Instruction for the entries that follow: retype exactly the lines from the line with "-- ==== Sys2Proof/Machine/Switches.lean" to the line with "def State.scanning (s", both included, and omit all others.

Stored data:

BEGIN

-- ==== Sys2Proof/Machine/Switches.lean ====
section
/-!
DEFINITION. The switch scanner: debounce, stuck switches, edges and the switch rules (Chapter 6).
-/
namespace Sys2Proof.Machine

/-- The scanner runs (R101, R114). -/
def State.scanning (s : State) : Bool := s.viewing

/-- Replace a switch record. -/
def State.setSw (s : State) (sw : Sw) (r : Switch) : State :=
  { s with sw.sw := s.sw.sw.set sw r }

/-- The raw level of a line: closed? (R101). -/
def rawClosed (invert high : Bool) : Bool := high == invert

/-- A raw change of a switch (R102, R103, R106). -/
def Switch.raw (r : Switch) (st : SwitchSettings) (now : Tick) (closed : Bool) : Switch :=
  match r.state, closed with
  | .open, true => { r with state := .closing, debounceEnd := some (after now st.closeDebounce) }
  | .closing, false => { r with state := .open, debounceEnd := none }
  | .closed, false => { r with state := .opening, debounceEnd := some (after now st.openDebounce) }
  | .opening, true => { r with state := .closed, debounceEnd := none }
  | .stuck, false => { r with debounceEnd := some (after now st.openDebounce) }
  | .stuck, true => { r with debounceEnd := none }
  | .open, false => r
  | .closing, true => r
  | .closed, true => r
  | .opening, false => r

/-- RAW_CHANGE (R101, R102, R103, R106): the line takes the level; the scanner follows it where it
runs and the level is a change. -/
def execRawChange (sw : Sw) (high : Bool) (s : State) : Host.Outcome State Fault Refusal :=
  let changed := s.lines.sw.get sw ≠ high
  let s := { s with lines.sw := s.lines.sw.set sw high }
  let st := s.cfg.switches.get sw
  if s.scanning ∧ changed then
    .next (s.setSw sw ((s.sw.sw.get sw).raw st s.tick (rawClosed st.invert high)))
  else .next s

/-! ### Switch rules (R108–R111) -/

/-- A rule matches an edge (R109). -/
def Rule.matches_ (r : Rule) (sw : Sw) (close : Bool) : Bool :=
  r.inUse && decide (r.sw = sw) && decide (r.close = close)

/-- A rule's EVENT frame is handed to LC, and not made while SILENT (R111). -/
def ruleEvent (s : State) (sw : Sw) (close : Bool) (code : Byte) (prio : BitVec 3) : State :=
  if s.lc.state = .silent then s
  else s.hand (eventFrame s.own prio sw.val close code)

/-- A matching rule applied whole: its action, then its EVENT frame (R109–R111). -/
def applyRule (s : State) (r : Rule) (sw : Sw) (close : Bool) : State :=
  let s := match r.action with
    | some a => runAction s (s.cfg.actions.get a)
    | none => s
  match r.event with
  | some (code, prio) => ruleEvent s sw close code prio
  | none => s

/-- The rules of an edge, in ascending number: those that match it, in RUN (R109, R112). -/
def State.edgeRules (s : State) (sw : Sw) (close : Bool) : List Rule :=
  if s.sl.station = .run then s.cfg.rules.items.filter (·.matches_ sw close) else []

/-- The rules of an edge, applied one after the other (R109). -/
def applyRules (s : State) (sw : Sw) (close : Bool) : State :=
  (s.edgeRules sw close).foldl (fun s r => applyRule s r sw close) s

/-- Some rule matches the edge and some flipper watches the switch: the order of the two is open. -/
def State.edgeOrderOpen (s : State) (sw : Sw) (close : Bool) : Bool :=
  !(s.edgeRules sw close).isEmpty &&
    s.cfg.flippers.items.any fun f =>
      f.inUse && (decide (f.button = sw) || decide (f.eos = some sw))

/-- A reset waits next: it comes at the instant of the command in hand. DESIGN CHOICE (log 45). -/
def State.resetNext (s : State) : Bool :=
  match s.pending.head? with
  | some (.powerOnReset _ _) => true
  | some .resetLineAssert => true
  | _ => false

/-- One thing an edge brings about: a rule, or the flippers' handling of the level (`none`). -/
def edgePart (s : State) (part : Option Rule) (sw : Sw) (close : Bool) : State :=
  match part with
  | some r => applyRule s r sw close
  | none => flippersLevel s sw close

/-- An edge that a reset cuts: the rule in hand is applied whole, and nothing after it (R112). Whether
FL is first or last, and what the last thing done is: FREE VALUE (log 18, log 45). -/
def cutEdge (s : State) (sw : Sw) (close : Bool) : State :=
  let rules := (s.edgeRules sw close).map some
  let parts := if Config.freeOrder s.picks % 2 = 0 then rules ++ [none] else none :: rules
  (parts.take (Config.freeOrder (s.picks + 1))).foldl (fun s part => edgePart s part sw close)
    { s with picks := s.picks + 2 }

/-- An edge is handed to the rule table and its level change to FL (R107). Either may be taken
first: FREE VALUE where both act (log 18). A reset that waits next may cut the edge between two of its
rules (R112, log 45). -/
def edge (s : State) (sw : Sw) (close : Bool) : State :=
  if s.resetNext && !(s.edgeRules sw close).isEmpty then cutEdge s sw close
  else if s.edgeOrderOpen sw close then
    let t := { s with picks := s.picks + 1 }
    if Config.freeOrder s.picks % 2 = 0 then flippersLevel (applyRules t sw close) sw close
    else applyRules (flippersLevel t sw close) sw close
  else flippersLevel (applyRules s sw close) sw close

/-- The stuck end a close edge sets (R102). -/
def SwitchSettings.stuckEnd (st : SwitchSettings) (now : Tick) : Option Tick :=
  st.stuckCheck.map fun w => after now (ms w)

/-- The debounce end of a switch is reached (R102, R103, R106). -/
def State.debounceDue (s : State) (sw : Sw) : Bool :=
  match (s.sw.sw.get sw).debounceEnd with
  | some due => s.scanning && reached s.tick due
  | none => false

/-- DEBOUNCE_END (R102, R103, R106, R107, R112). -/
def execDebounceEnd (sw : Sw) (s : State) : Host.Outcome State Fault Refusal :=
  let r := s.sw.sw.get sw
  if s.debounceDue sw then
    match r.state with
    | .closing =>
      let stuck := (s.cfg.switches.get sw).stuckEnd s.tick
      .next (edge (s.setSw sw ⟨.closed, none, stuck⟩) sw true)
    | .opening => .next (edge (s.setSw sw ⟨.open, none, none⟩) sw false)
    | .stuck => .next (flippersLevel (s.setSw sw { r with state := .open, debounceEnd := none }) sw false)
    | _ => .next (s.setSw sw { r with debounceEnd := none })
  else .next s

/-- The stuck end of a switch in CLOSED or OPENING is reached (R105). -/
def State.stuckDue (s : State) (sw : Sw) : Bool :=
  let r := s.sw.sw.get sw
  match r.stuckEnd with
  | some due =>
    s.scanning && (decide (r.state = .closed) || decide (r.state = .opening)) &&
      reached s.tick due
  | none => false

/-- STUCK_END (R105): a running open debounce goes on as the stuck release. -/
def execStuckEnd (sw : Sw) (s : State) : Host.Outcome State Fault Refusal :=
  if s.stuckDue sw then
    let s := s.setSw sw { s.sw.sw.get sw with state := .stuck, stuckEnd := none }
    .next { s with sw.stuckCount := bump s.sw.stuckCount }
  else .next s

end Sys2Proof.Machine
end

END
BEGIN

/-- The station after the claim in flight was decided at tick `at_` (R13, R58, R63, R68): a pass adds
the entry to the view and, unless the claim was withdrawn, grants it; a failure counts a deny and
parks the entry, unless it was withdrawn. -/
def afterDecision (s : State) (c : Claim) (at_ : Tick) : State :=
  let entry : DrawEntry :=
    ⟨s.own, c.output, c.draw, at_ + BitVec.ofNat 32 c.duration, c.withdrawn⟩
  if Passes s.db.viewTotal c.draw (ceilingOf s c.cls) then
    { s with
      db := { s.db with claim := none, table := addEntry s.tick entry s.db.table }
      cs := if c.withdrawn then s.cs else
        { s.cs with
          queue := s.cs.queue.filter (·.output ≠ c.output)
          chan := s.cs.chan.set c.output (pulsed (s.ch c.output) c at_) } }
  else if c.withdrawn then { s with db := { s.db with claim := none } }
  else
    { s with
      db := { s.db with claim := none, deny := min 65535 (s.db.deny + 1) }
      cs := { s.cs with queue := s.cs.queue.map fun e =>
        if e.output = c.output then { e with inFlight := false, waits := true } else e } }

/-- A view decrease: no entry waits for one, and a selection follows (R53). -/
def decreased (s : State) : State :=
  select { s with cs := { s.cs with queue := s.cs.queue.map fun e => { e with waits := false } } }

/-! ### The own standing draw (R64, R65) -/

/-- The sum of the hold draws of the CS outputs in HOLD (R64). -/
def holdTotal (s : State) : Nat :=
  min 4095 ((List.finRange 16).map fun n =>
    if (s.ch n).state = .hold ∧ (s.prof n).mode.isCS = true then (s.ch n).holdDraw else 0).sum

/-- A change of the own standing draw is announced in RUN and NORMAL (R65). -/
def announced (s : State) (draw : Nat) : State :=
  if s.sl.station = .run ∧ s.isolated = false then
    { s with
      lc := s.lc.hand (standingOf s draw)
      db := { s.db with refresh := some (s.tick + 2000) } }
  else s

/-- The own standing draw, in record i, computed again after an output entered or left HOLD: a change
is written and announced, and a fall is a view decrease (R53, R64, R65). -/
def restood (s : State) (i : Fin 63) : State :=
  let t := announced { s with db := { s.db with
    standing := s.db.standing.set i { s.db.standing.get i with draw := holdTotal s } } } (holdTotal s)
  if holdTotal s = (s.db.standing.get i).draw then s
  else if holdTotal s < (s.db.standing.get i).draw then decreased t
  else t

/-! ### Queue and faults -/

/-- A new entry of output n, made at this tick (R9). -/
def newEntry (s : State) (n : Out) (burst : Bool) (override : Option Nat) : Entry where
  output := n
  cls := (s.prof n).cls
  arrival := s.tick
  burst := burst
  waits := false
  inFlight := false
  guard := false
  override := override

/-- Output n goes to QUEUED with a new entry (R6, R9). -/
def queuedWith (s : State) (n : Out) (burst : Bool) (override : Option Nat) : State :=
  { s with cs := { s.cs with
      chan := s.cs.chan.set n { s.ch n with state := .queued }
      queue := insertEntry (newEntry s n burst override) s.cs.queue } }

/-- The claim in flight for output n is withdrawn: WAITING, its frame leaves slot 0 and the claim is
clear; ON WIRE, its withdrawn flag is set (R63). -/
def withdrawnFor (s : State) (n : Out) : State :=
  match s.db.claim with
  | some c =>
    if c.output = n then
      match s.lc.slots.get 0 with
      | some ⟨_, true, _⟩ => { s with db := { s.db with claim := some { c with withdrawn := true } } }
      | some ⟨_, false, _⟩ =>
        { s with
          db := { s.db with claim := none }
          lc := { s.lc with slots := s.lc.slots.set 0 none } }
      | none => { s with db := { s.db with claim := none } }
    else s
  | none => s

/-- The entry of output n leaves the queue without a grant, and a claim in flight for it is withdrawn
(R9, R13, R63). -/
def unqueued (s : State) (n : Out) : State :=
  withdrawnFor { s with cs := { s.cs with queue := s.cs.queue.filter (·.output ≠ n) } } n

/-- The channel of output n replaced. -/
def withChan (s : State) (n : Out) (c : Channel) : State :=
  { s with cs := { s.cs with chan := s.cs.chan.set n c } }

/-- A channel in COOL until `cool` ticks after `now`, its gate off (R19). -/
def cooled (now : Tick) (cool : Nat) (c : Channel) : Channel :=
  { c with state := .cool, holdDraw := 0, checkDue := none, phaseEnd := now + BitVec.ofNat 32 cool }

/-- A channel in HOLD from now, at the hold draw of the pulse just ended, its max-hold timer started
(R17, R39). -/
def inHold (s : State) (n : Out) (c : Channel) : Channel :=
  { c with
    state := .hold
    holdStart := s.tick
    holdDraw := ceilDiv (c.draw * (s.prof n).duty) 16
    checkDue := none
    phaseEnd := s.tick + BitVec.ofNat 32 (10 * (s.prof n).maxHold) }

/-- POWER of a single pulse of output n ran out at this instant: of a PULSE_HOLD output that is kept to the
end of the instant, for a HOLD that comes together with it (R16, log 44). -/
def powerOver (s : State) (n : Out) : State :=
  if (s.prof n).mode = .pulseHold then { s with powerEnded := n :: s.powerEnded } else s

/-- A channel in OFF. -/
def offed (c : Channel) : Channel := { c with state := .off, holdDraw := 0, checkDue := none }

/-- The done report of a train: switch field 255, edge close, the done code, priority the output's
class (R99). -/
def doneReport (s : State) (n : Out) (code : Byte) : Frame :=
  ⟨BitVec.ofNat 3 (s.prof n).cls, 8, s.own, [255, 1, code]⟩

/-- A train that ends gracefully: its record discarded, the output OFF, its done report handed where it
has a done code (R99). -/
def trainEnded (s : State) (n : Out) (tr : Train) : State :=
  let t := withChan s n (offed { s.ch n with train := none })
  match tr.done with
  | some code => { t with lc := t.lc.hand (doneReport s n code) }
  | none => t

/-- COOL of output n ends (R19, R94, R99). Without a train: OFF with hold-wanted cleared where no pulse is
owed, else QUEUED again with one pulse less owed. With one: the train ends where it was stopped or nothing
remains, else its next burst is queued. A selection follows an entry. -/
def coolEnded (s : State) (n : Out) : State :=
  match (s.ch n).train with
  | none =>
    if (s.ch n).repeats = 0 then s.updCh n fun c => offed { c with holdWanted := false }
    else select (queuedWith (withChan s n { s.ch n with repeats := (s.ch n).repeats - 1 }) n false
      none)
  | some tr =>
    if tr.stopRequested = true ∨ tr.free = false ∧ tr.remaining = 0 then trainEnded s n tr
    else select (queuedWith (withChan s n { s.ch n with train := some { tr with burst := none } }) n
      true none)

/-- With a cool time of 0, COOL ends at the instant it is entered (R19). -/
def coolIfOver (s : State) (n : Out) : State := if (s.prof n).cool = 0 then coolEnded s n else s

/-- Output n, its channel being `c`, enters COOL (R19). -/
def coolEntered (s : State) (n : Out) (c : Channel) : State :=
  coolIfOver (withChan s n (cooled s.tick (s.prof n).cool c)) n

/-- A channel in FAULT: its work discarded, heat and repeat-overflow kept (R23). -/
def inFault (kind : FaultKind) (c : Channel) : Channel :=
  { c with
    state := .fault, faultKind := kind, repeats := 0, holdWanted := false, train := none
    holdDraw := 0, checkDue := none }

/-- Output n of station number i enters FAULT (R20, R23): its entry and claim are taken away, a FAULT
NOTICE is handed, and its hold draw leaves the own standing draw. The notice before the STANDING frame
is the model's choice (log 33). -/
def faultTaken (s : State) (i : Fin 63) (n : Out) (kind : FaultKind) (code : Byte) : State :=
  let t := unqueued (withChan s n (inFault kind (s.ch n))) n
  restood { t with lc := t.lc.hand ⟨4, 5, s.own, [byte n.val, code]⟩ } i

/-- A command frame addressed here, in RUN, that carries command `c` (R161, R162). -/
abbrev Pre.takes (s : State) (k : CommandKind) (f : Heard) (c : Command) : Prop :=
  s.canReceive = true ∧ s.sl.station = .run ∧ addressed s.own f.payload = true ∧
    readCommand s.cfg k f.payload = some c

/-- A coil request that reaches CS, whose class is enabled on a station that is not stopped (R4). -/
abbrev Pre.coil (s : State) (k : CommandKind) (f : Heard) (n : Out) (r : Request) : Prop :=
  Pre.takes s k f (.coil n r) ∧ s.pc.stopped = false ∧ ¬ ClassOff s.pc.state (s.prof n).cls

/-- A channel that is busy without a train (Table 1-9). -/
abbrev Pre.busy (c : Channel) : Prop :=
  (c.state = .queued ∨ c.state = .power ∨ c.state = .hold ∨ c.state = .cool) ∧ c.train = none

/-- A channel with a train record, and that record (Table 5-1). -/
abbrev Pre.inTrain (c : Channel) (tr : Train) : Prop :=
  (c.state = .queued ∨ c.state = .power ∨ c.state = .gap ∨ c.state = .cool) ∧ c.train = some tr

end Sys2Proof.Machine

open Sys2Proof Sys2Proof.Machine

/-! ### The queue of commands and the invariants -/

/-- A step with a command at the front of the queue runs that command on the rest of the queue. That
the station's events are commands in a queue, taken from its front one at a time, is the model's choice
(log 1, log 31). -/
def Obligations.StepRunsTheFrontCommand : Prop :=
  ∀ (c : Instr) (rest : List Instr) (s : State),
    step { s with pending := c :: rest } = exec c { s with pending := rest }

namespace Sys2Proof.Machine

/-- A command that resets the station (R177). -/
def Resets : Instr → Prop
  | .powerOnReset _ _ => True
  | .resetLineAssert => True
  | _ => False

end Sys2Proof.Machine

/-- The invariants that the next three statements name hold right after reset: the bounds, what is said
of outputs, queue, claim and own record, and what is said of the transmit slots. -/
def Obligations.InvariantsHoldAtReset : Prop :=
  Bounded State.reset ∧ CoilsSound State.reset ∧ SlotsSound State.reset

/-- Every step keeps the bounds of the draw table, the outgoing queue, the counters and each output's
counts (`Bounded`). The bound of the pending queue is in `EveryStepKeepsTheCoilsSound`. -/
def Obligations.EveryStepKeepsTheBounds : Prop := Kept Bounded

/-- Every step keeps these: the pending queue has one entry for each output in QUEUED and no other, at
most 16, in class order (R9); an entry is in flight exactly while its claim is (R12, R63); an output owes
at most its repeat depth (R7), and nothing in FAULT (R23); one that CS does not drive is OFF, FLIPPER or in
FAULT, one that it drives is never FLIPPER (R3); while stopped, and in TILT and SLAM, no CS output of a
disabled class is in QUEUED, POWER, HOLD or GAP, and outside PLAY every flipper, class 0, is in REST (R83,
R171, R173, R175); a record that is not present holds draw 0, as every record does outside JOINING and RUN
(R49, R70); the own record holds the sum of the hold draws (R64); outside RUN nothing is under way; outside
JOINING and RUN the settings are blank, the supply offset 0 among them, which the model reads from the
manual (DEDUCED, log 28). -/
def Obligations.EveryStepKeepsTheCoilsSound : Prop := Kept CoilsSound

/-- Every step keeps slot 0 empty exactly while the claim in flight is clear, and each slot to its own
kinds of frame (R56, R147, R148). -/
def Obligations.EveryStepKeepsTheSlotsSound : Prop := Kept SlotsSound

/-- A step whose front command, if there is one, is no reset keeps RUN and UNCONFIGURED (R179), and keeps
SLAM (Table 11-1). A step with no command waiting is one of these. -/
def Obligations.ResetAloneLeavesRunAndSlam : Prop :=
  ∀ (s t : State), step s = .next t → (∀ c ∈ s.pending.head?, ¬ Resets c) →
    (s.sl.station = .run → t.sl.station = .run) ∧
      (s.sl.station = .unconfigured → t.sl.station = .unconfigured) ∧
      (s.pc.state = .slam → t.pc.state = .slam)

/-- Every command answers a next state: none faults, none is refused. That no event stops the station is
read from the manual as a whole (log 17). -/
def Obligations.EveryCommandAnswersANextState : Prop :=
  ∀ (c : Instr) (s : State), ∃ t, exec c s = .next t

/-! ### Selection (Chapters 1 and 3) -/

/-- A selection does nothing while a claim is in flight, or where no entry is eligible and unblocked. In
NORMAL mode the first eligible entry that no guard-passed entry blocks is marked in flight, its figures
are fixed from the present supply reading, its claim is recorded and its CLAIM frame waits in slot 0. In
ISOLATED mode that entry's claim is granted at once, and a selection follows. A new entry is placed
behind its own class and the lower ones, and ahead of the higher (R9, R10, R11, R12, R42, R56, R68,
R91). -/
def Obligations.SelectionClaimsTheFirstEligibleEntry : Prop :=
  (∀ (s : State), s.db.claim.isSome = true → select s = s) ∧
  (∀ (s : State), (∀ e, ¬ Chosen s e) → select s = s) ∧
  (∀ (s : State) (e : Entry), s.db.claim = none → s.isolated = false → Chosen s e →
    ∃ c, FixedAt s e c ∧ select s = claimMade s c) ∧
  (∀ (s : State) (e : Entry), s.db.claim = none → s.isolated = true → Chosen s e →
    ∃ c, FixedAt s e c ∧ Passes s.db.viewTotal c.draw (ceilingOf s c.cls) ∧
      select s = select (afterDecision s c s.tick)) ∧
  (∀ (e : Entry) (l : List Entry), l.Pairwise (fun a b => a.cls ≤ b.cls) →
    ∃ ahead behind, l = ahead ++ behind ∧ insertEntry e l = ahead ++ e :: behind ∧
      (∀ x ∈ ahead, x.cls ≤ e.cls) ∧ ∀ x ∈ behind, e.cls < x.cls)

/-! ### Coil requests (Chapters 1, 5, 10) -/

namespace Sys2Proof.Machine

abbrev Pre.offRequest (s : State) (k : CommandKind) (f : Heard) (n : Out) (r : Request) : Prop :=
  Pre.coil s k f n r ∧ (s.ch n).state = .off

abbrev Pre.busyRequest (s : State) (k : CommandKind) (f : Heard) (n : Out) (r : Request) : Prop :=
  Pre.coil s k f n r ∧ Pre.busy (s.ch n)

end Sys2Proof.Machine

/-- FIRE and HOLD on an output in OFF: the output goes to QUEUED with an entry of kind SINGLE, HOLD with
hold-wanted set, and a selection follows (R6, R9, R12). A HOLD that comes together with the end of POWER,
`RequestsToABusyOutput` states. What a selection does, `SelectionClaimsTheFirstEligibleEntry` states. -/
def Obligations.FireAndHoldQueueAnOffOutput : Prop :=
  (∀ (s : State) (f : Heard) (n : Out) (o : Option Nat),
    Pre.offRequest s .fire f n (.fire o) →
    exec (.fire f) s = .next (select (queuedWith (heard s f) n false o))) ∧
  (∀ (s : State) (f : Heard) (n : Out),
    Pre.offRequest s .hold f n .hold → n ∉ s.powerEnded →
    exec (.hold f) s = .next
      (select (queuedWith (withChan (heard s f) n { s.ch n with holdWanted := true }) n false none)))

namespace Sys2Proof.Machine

END
BEGIN

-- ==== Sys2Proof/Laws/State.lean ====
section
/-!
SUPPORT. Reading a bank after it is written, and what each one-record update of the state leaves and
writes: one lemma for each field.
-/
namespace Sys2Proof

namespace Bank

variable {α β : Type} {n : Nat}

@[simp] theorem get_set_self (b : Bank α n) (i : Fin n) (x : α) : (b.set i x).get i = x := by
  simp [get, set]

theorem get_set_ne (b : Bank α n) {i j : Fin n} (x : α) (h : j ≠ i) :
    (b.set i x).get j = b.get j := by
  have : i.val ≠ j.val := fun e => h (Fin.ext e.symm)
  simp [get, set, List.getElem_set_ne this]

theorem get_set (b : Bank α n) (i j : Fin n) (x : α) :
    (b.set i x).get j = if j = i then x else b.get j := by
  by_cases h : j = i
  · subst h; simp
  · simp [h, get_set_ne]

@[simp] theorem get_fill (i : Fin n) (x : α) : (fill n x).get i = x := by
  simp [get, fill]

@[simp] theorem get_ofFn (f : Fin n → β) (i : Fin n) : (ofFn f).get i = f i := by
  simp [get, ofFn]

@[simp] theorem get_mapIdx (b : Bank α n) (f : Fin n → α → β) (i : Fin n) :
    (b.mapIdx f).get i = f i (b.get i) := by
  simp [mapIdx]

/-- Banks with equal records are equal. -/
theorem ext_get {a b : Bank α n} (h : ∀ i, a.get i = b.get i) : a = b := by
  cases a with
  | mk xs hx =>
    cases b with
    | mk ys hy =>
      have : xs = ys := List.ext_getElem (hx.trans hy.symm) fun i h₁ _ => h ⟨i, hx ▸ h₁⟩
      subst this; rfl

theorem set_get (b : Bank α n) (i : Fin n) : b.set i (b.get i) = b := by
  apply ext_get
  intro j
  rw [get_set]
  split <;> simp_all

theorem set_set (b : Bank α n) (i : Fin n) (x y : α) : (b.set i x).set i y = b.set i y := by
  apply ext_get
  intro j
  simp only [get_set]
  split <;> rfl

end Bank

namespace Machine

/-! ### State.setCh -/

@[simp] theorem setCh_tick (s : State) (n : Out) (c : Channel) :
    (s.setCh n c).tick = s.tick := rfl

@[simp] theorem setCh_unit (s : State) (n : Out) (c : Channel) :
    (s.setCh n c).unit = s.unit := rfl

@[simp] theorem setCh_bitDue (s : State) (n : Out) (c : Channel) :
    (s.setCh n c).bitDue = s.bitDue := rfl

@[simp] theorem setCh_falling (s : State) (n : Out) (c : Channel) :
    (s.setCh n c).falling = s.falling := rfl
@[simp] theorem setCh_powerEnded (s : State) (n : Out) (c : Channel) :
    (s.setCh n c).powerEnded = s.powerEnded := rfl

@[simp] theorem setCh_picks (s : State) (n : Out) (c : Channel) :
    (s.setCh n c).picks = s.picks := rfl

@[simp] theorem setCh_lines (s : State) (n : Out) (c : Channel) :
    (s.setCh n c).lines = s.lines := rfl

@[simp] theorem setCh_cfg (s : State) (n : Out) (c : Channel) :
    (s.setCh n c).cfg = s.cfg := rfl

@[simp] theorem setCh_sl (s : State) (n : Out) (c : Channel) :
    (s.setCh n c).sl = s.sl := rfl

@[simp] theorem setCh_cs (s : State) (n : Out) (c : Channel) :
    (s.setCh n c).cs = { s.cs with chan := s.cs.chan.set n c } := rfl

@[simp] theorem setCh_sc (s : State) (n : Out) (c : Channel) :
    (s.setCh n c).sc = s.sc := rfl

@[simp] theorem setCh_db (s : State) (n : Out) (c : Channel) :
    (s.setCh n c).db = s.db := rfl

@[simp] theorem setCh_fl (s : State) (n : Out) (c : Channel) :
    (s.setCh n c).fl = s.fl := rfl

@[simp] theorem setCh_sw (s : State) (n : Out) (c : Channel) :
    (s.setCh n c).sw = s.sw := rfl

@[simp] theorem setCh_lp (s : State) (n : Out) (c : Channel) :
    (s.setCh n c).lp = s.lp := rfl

END

Task result:
-- ==== Sys2Proof/Machine/Switches.lean ====
section
/-!
DEFINITION. The switch scanner: debounce, stuck switches, edges and the switch rules (Chapter 6).
-/
namespace Sys2Proof.Machine

/-- The scanner runs (R101, R114). -/
def State.scanning (s : State) : Bool := s.viewing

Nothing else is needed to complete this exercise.